• TASK
A verbatim reproduction of the lines below, from the line containing "(doMemCaptureRead h s)" through the line containing "theorem doMemTimeshiftConfig_within (h", both ends included, is the whole required output.

• INFORMATION GIVEN

-- ==== Sys2Proof/Laws/Memory.lean ====
section
/-!
SUPPORT. Laws/Memory.lean: what each operation of Machine/Memory.lean leaves as it was.
-/
namespace Sys2Proof.Machine

theorem freeSlot_within (k : Fin 4) (s : State) : Within { hostq := true, mp := true, slots := true, mem := true } s (freeSlot k
    s) := by
  unfold freeSlot
  repeat' first
    | with_reducible apply Within.rfl | with_reducible assumption | exact rfl
    | (with_reducible apply Within.foldl; on_goal 1 => (intro _ _))
    | (extract_lets -underBinder -merge -useContext +onlyGivenNames x; refine Within.cut x (fun hx => ?_) ?_; (on_goal 1 => clear_value x); (on_goal 2 => (unfold x; clear x)))
    | with_reducible apply Within.ite | with_reducible apply modMem_within | exact .inl rfl | exact .inr fun _ => rfl
    | with_reducible apply Within.after (reject_within _ _ _)

theorem readBuffer_within (k : Fin 4) (off left : Nat) (b : Buffer) (s : State) : Within
    { hostq := true, mp := true, cry := true, slots := true, mnt := true, vault := true } s (readBuffer k off left b s) := by
  unfold readBuffer
  repeat' first
    | with_reducible apply Within.rfl | with_reducible assumption | exact rfl
    | (extract_lets -underBinder -merge -useContext +onlyGivenNames x; refine Within.cut x (fun hx => ?_) ?_; (on_goal 1 => clear_value x); (on_goal 2 => (unfold x; clear x)))
    | (extract_lets -underBinder -merge -useContext +onlyGivenNames x; clear_value x) | with_reducible apply Within.ite
    | with_reducible apply Within.after (putBytes_within _ _ _ _) | with_reducible apply Within.after (returnBuffer_within _ _ _)
    | with_reducible apply Within.after (useFree_within _) | with_reducible apply Within.after (gapSherd_within _ _ _ _ _ _ _ _ _)

theorem pumpReads_within  (n : Nat) (s : State) : Within
    { hostq := true, mp := true, cry := true, slots := true, mnt := true, vault := true } s (pumpReads  n s) := by
  induction n generalizing s with
  | zero => exact Within.rfl
  | succ n ih =>
    unfold pumpReads
    repeat' first
      | with_reducible apply Within.rfl | with_reducible assumption | exact rfl | with_reducible apply Within.after (ih _)
      | (extract_lets -underBinder -merge -useContext +onlyGivenNames x; clear_value x) | with_reducible apply Within.ite
      | with_reducible apply Within.after (finish_within _ _ _ _)
      | with_reducible apply Within.after (readBuffer_within _ _ _ _ _) | with_reducible apply Within.after (note_within _ _ _)
      | split

theorem carryReads_within (s : State) : Within
    { hostq := true, mp := true, cry := true, slots := true, mnt := true, vault := true } s (carryReads s) := by
  unfold carryReads
  repeat' first
    | with_reducible apply Within.rfl | with_reducible assumption | exact rfl
    | with_reducible apply Within.after (pumpReads_within _ _)

theorem doMemCaptureArm_within (h : Held) (s : State) : Within { hostq := true, mp := true, slots := true, mem := true } s
    (doMemCaptureArm h s) := by
  unfold doMemCaptureArm
  repeat' first
    | with_reducible apply Within.rfl | with_reducible assumption | exact rfl
    | (extract_lets -underBinder -merge -useContext +onlyGivenNames x; refine Within.cut x (fun hx => ?_) ?_; (on_goal 1 => clear_value x); (on_goal 2 => (unfold x; clear x)))
    | (extract_lets -underBinder -merge -useContext +onlyGivenNames x; clear_value x) | with_reducible apply Within.ite
    | with_reducible apply modMem_within | exact .inl rfl | exact .inr fun _ => rfl
    | with_reducible apply Within.after (reject_within _ _ _) | with_reducible apply Within.after (finish_within _ _ _ _)
    | with_reducible apply Within.after (freeSlot_within _ _) | with_reducible apply Within.after (post_within _ _ _) | split

theorem execMemCaptureArm_within (e : Entry) (s : State) : Stays
    { hostq := true, dt := true, due := true, mp := true, slots := true, mem := true } s (execMemCaptureArm e s) := by
  unfold execMemCaptureArm
  repeat' first
    | with_reducible apply Within.rfl | with_reducible assumption | exact rfl | with_reducible apply stays_next
    | (with_reducible apply hostCmd_within; (on_goal 2 => (intro _ _)))
    | with_reducible apply Within.after (doMemCaptureArm_within _ _)

theorem doMemCaptureFreeze_within (h : Held) (s : State) : Within { hostq := true, mp := true, slots := true } s
    (doMemCaptureFreeze h s) := by
  unfold doMemCaptureFreeze
  repeat' first
    | with_reducible apply Within.rfl | with_reducible assumption | exact rfl
    | with_reducible apply Within.after (begin__within _ _) | with_reducible apply Within.after (modSlot_within _ _ _)
    | with_reducible apply Within.after (reject_within _ _ _) | split

theorem execMemCaptureFreeze_within (e : Entry) (s : State) : Stays
    { hostq := true, dt := true, due := true, mp := true, slots := true } s (execMemCaptureFreeze e s) := by
  unfold execMemCaptureFreeze
  repeat' first
    | with_reducible apply Within.rfl | with_reducible assumption | exact rfl | with_reducible apply stays_next
    | (with_reducible apply hostCmd_within; (on_goal 2 => (intro _ _)))
    | with_reducible apply Within.after (doMemCaptureFreeze_within _ _)

theorem execCaptureFreeze_within (t : DT) (slot : Fin 4) (written : List RingBlock) (s : State) : Stays
    { hostq := true, dt := true, due := true, mp := true, slots := true } s (execCaptureFreeze t slot written s) := by
  unfold execCaptureFreeze
  repeat' first
    | with_reducible apply Within.rfl | with_reducible assumption | exact rfl
    | (extract_lets -underBinder -merge -useContext +onlyGivenNames x; refine Stays.cut x (fun hx => ?_) ?_; (on_goal 1 => clear_value x); (on_goal 2 => (unfold x; clear x)))
    | (extract_lets -underBinder -merge -useContext +onlyGivenNames x; refine Within.cut x (fun hx => ?_) ?_; (on_goal 1 => clear_value x); (on_goal 2 => (unfold x; clear x)))
    | (extract_lets -underBinder -merge -useContext +onlyGivenNames x; clear_value x) | with_reducible apply Stays.ite
    | with_reducible apply Within.ite | with_reducible apply stays_next | with_reducible apply Within.after (moment_within _ _)
    | with_reducible apply Within.after (modSlot_within _ _ _) | with_reducible apply Within.after (finishAll_within _ _ _ _)

theorem doMemCaptureRead_within (h : Held) (s : State) : Within
    { hostq := true, mp := true, cry := true, slots := true, mem := true, mnt := true, vault := true } s (doMemCaptureRead h s)
    := by
  unfold doMemCaptureRead
  repeat' first
    | with_reducible apply Within.rfl | with_reducible assumption | exact rfl
    | (extract_lets -underBinder -merge -useContext +onlyGivenNames x; refine Within.cut x (fun hx => ?_) ?_; (on_goal 1 => clear_value x); (on_goal 2 => (unfold x; clear x)))
    | (extract_lets -underBinder -merge -useContext +onlyGivenNames x; clear_value x) | with_reducible apply Within.ite
    | with_reducible apply modMem_within | exact .inl rfl | exact .inr fun _ => rfl
    | with_reducible apply Within.after (reject_within _ _ _) | with_reducible apply Within.after (carryReads_within _)
    | with_reducible apply Within.after (note_within _ _ _) | with_reducible apply Within.after (useFree_within _)
    | with_reducible apply Within.after (finish_within _ _ _ _) | split

theorem execMemCaptureRead_within (e : Entry) (s : State) : Stays
    { hostq := true, dt := true, due := true, mp := true, cry := true, slots := true, mem := true, mnt := true, vault := true }
    s (execMemCaptureRead e s) := by
  unfold execMemCaptureRead
  repeat' first
    | with_reducible apply Within.rfl | with_reducible assumption | exact rfl | with_reducible apply stays_next
    | (with_reducible apply hostCmd_within; (on_goal 2 => (intro _ _)))
    | with_reducible apply Within.after (doMemCaptureRead_within _ _)

theorem doMemTimeshiftConfig_within (h : Held) (s : State) : Within { hostq := true, mp := true, slots := true } s
    (doMemTimeshiftConfig h s) := by
  unfold doMemTimeshiftConfig
  repeat' first
    | with_reducible apply Within.rfl | with_reducible assumption | exact rfl
    | (extract_lets -underBinder -merge -useContext +onlyGivenNames x; clear_value x) | with_reducible apply Within.ite
    | with_reducible apply Within.after (reject_within _ _ _) | with_reducible apply Within.after (park_within _ _ _) | split

theorem execMemTimeshiftConfig_within (e : Entry) (s : State) : Stays
    { hostq := true, dt := true, due := true, mp := true, slots := true } s (execMemTimeshiftConfig e s) := by
  unfold execMemTimeshiftConfig
  repeat' first
    | with_reducible apply Within.rfl | with_reducible assumption | exact rfl | with_reducible apply stays_next
    | (with_reducible apply hostCmd_within; (on_goal 2 => (intro _ _)))
    | with_reducible apply Within.after (doMemTimeshiftConfig_within _ _)

theorem execSharedPoolInitDone_within (t : DT) (s : State) : Stays { hostq := true, dt := true, due := true, mem := true } s
    (execSharedPoolInitDone t s) := by
  unfold execSharedPoolInitDone
  repeat' first
    | with_reducible apply Within.rfl | with_reducible assumption | exact rfl
    | (extract_lets -underBinder -merge -useContext +onlyGivenNames x; refine Stays.cut x (fun hx => ?_) ?_; (on_goal 1 => clear_value x); (on_goal 2 => (unfold x; clear x)))
    | with_reducible apply Stays.ite | with_reducible apply Within.ite | with_reducible apply stays_next
    | with_reducible apply modMem_within | exact .inl rfl | exact .inr fun _ => rfl
    | with_reducible apply Within.after (moment_within _ _)

theorem discardStaged_within (c : Fin 4) (n : Nat) (s : State) : Within
    { hostq := true, mp := true, cry := true, slots := true, mnt := true, vault := true } s (discardStaged c n s) := by
  unfold discardStaged
  repeat' first
    | with_reducible apply Within.rfl | with_reducible assumption | exact rfl | with_reducible apply Within.ite
    | with_reducible apply Within.after (flushStage_within _ _) | with_reducible apply Within.after (modRing_within _ _ _)
    | split

theorem loseReference_within (refId : Nat) (s : State) : Within
    { hostq := true, audio := true, mp := true, cry := true, slots := true, mnt := true, vault := true } s (loseReference refId
    s) := by
  unfold loseReference
  repeat' first
    | with_reducible apply Within.rfl | with_reducible assumption | exact rfl | with_reducible apply modAudio_within
    | with_reducible apply Within.after (endRemoved_within _)

theorem loseStaged_within (p : Fin 14) (ch : Nat) (first last : DT) (s : State) : Within { hostq := true, port := true, mp := true, cry := true, slots := true, mnt := true, vault := true } s (loseStaged p ch first last s) := by
  unfold loseStaged
  repeat' first
    | with_reducible apply Within.rfl | with_reducible assumption | exact rfl | with_reducible apply Within.ite
    | with_reducible apply modPortSt_within | with_reducible apply Within.after (gapSherd_within _ _ _ _ _ _ _ _ _)

theorem dramOutcome_within (area : DramArea) (s : State) : Within
    { hostq := true, audio := true, port := true, mp := true, cry := true, slots := true, mem := true, mnt := true, vault := true }
    s (dramOutcome area s) := by
  unfold dramOutcome
  repeat' first
    | with_reducible apply Within.rfl | with_reducible assumption | exact rfl | with_reducible apply Within.ite
    | with_reducible apply modMem_within | exact .inl rfl | exact .inr fun _ => rfl
    | with_reducible apply Within.after (ainGap_within _ _ _ _ _) | with_reducible apply Within.after (spoilInput_within _ _ _ _)
    | with_reducible apply Within.after (discardStaged_within _ _ _) | with_reducible apply Within.after (loseReference_within _ _)
    | with_reducible apply Within.after (modSlot_within _ _ _) | with_reducible apply Within.after (loseStaged_within _ _ _ _ _)
    | split

end Sys2Proof.Machine
end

• OUTPUT OF THE TASK
    { hostq := true, mp := true, cry := true, slots := true, mem := true, mnt := true, vault := true } s (doMemCaptureRead h s)
    := by
  unfold doMemCaptureRead
  repeat' first
    | with_reducible apply Within.rfl | with_reducible assumption | exact rfl
    | (extract_lets -underBinder -merge -useContext +onlyGivenNames x; refine Within.cut x (fun hx => ?_) ?_; (on_goal 1 => clear_value x); (on_goal 2 => (unfold x; clear x)))
    | (extract_lets -underBinder -merge -useContext +onlyGivenNames x; clear_value x) | with_reducible apply Within.ite
    | with_reducible apply modMem_within | exact .inl rfl | exact .inr fun _ => rfl
    | with_reducible apply Within.after (reject_within _ _ _) | with_reducible apply Within.after (carryReads_within _)
    | with_reducible apply Within.after (note_within _ _ _) | with_reducible apply Within.after (useFree_within _)
    | with_reducible apply Within.after (finish_within _ _ _ _) | split

theorem execMemCaptureRead_within (e : Entry) (s : State) : Stays
    { hostq := true, dt := true, due := true, mp := true, cry := true, slots := true, mem := true, mnt := true, vault := true }
    s (execMemCaptureRead e s) := by
  unfold execMemCaptureRead
  repeat' first
    | with_reducible apply Within.rfl | with_reducible assumption | exact rfl | with_reducible apply stays_next
    | (with_reducible apply hostCmd_within; (on_goal 2 => (intro _ _)))
    | with_reducible apply Within.after (doMemCaptureRead_within _ _)

theorem doMemTimeshiftConfig_within (h : Held) (s : State) : Within { hostq := true, mp := true, slots := true } s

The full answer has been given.